Among the entries below, one stretch runs from the line that contains "D (R105). -/" through the line that contains "itResult it sat (itVal it c + t 0". Repeat that stretch exactly, ends included, and only that.

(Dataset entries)
··········

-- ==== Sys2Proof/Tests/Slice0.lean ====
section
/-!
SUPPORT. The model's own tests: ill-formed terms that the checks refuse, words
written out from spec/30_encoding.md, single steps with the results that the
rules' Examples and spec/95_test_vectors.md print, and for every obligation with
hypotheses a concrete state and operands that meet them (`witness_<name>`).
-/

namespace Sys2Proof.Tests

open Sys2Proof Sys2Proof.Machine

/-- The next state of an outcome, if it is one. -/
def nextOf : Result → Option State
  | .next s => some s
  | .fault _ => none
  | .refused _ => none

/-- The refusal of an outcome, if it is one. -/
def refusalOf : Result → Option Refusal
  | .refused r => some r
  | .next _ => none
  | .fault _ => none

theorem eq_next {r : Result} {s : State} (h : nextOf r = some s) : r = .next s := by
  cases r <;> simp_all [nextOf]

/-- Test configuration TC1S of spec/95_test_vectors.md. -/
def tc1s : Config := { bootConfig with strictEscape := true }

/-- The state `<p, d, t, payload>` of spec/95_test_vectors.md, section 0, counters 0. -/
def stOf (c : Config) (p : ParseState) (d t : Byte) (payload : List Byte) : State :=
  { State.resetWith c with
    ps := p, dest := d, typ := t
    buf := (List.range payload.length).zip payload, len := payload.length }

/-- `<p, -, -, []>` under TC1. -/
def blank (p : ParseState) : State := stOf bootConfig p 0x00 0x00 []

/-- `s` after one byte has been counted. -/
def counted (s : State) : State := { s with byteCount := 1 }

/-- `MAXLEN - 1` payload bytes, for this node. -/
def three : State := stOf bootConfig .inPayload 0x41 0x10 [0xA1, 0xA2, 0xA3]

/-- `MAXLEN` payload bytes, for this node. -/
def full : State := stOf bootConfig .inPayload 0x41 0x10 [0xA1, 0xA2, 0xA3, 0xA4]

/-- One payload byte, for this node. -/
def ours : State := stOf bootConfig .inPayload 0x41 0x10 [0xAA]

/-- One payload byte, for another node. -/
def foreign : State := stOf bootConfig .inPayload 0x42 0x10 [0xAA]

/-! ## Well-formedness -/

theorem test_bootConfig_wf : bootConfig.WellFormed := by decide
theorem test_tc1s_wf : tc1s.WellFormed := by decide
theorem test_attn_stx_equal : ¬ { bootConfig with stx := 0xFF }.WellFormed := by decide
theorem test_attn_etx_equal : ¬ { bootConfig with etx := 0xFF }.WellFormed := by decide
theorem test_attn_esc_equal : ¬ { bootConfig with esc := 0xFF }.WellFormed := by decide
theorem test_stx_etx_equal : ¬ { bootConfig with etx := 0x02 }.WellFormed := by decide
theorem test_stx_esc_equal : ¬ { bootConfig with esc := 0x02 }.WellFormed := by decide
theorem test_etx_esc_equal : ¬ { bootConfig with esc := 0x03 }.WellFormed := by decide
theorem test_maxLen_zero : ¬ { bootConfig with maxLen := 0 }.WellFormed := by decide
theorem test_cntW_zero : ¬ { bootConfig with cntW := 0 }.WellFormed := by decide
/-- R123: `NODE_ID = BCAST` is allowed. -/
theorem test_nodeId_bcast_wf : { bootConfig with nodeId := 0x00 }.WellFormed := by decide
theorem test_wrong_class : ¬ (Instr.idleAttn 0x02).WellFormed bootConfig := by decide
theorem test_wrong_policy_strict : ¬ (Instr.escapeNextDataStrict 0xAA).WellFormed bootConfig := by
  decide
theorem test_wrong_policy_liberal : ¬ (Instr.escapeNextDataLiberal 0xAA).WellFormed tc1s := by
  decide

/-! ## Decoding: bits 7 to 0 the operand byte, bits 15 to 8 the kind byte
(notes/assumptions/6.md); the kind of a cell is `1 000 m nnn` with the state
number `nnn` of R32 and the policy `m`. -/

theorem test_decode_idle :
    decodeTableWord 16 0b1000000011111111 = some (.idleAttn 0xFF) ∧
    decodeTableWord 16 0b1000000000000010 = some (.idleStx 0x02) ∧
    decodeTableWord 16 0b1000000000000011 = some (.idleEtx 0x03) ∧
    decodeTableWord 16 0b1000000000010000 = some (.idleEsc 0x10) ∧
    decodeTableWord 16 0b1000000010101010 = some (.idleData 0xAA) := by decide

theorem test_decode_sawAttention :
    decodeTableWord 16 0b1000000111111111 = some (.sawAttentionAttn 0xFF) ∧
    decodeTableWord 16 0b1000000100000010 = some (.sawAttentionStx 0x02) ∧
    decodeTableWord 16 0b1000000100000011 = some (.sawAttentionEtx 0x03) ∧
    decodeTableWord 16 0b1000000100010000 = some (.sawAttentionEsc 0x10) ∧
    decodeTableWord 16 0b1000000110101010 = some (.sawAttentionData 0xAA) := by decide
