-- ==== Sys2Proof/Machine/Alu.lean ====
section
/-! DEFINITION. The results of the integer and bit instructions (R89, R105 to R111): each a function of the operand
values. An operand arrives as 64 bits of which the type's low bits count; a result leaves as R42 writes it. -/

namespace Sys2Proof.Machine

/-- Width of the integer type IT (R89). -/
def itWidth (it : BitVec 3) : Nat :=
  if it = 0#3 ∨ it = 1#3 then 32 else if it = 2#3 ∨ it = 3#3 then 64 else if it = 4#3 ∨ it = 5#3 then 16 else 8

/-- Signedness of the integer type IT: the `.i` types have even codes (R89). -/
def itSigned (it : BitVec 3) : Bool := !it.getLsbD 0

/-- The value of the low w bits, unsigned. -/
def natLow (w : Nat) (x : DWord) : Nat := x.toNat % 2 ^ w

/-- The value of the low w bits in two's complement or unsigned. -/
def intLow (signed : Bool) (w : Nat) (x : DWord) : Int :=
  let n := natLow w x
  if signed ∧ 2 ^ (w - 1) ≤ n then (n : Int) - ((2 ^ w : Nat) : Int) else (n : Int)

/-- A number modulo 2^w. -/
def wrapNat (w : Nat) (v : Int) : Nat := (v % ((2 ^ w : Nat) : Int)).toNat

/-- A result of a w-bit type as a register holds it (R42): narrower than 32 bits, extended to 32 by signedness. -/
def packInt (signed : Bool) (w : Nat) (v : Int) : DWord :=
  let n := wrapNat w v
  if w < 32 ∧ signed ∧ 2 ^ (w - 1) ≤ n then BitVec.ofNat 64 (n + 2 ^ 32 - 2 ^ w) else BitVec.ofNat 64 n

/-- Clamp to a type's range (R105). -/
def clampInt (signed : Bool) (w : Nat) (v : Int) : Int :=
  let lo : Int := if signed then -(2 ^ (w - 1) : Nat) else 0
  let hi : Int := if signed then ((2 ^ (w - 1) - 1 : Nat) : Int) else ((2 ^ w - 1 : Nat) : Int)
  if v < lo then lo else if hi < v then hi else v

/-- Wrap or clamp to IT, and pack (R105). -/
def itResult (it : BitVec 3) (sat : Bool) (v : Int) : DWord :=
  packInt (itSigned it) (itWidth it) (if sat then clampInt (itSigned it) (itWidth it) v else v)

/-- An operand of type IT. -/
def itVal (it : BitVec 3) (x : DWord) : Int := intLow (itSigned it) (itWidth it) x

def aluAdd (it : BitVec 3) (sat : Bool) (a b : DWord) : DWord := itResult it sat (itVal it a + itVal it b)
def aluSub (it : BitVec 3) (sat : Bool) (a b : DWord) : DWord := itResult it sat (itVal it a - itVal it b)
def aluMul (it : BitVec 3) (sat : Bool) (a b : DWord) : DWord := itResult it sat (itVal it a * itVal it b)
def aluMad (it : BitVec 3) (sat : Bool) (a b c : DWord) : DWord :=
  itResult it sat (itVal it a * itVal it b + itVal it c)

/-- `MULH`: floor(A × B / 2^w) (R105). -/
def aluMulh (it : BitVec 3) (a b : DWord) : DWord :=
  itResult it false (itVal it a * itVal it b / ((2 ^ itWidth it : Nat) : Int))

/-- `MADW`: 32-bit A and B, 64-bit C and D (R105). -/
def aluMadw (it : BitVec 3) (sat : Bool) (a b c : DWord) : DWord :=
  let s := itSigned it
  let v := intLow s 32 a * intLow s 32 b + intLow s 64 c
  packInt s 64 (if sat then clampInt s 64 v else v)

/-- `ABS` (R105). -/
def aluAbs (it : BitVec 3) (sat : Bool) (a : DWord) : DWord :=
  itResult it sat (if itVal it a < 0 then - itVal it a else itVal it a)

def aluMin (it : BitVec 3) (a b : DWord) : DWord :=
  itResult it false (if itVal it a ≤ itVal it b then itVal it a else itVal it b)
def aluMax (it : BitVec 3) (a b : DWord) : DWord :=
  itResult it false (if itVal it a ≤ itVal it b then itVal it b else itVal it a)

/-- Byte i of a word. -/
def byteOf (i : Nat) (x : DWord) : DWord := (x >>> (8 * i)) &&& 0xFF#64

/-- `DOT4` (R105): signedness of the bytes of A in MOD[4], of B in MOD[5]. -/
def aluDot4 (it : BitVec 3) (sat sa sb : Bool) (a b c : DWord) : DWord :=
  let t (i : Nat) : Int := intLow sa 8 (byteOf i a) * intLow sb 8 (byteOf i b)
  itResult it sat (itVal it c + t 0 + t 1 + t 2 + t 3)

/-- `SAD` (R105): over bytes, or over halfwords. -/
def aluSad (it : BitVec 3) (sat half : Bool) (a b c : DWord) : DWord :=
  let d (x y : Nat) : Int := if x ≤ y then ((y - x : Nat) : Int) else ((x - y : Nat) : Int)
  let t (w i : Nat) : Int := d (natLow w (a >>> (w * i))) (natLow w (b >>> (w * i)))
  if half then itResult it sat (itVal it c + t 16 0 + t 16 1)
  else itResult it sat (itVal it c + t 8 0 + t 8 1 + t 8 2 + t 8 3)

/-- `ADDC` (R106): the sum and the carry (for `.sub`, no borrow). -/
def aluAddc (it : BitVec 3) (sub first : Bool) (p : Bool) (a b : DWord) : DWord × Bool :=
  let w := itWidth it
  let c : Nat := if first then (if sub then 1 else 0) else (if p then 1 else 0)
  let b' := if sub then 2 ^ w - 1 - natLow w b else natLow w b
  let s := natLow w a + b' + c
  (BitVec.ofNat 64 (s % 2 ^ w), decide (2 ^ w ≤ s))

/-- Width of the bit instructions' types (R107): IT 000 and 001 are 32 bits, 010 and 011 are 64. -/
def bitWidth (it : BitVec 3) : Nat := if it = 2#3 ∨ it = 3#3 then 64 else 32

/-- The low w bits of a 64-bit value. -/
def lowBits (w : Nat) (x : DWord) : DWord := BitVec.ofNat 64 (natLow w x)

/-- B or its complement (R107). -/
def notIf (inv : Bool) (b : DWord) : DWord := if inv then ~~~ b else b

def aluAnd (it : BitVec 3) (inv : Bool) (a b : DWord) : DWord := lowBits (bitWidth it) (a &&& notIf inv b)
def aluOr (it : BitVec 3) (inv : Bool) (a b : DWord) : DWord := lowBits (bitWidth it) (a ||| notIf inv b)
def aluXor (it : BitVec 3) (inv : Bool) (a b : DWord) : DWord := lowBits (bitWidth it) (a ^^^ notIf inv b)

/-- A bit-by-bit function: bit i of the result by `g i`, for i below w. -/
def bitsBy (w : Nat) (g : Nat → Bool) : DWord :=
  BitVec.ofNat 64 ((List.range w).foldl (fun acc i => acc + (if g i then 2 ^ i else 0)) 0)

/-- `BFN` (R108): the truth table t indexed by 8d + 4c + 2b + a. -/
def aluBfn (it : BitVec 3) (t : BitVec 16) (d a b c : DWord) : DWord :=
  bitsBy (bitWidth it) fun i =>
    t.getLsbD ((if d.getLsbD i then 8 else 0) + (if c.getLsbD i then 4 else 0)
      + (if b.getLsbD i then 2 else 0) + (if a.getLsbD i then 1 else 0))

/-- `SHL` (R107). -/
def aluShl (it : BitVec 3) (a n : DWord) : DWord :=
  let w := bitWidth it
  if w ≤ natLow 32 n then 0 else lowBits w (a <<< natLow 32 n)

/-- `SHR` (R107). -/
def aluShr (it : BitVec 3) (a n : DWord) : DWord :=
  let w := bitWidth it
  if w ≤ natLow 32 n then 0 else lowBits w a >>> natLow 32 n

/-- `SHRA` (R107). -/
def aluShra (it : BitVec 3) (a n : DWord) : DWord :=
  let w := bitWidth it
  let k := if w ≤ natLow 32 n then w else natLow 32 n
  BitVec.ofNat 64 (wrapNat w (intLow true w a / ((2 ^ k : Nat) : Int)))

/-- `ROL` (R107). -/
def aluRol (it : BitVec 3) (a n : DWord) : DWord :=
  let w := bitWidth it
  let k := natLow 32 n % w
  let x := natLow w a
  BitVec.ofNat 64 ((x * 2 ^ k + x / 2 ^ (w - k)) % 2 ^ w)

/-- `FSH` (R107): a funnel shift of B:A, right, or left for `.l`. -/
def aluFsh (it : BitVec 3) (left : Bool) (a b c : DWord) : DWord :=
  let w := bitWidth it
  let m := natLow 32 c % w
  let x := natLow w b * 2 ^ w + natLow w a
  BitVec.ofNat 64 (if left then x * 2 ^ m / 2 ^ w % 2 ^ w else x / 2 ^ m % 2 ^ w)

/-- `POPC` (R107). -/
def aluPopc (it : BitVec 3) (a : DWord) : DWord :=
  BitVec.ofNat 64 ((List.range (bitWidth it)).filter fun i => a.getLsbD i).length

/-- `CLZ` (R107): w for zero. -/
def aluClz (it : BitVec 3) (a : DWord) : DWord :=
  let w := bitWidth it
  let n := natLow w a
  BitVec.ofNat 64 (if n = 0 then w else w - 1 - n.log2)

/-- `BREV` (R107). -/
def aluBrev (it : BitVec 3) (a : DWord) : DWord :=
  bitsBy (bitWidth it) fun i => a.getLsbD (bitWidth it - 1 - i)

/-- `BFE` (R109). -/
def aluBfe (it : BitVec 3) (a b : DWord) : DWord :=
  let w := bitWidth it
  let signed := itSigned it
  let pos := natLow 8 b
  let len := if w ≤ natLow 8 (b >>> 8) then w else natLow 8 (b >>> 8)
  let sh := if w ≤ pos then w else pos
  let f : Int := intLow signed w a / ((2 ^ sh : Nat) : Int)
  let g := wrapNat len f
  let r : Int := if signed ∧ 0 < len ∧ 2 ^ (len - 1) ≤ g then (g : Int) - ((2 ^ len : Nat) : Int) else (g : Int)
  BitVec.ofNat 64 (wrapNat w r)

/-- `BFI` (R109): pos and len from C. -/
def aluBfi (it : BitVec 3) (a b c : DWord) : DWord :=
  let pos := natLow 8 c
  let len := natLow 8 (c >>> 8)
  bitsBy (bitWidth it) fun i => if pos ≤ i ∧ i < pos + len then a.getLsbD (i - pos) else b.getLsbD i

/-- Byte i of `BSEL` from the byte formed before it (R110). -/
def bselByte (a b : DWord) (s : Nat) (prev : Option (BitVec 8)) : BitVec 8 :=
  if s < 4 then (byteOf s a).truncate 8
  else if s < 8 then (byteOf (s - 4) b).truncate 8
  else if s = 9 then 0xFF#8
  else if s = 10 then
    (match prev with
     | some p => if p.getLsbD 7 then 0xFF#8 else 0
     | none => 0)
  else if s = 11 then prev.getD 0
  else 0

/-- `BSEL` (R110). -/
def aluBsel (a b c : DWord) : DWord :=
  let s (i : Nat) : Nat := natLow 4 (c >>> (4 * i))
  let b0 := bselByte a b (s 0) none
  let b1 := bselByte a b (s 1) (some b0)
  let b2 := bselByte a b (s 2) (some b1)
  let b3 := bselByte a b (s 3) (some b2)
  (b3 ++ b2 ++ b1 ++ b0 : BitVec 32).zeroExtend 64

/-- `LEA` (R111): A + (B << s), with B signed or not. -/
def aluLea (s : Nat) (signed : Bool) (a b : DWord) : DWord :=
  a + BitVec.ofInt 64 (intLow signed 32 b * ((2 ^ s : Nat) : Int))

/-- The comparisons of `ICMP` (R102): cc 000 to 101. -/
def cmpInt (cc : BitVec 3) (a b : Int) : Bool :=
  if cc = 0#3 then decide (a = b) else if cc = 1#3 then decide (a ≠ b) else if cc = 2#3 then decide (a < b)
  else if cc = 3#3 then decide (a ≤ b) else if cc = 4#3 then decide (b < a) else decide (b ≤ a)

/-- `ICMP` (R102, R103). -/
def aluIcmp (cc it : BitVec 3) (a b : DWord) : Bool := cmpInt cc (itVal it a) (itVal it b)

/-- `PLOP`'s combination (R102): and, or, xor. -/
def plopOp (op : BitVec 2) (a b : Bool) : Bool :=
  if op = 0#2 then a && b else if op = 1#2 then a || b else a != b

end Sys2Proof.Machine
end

··········

**RESULT BELOW**.
/-- `MADW`: 32-bit A and B, 64-bit C and D (R105). -/
def aluMadw (it : BitVec 3) (sat : Bool) (a b c : DWord) : DWord :=
  let s := itSigned it
  let v := intLow s 32 a * intLow s 32 b + intLow s 64 c
  packInt s 64 (if sat then clampInt s 64 v else v)

/-- `ABS` (R105). -/
def aluAbs (it : BitVec 3) (sat : Bool) (a : DWord) : DWord :=
  itResult it sat (if itVal it a < 0 then - itVal it a else itVal it a)

def aluMin (it : BitVec 3) (a b : DWord) : DWord :=
  itResult it false (if itVal it a ≤ itVal it b then itVal it a else itVal it b)
def aluMax (it : BitVec 3) (a b : DWord) : DWord :=
  itResult it false (if itVal it a ≤ itVal it b then itVal it b else itVal it a)

/-- Byte i of a word. -/
def byteOf (i : Nat) (x : DWord) : DWord := (x >>> (8 * i)) &&& 0xFF#64

/-- `DOT4` (R105): signedness of the bytes of A in MOD[4], of B in MOD[5]. -/
def aluDot4 (it : BitVec 3) (sat sa sb : Bool) (a b c : DWord) : DWord :=
  let t (i : Nat) : Int := intLow sa 8 (byteOf i a) * intLow sb 8 (byteOf i b)
  itResult it sat (itVal it c + t 0 + t 1 + t 2 + t 3)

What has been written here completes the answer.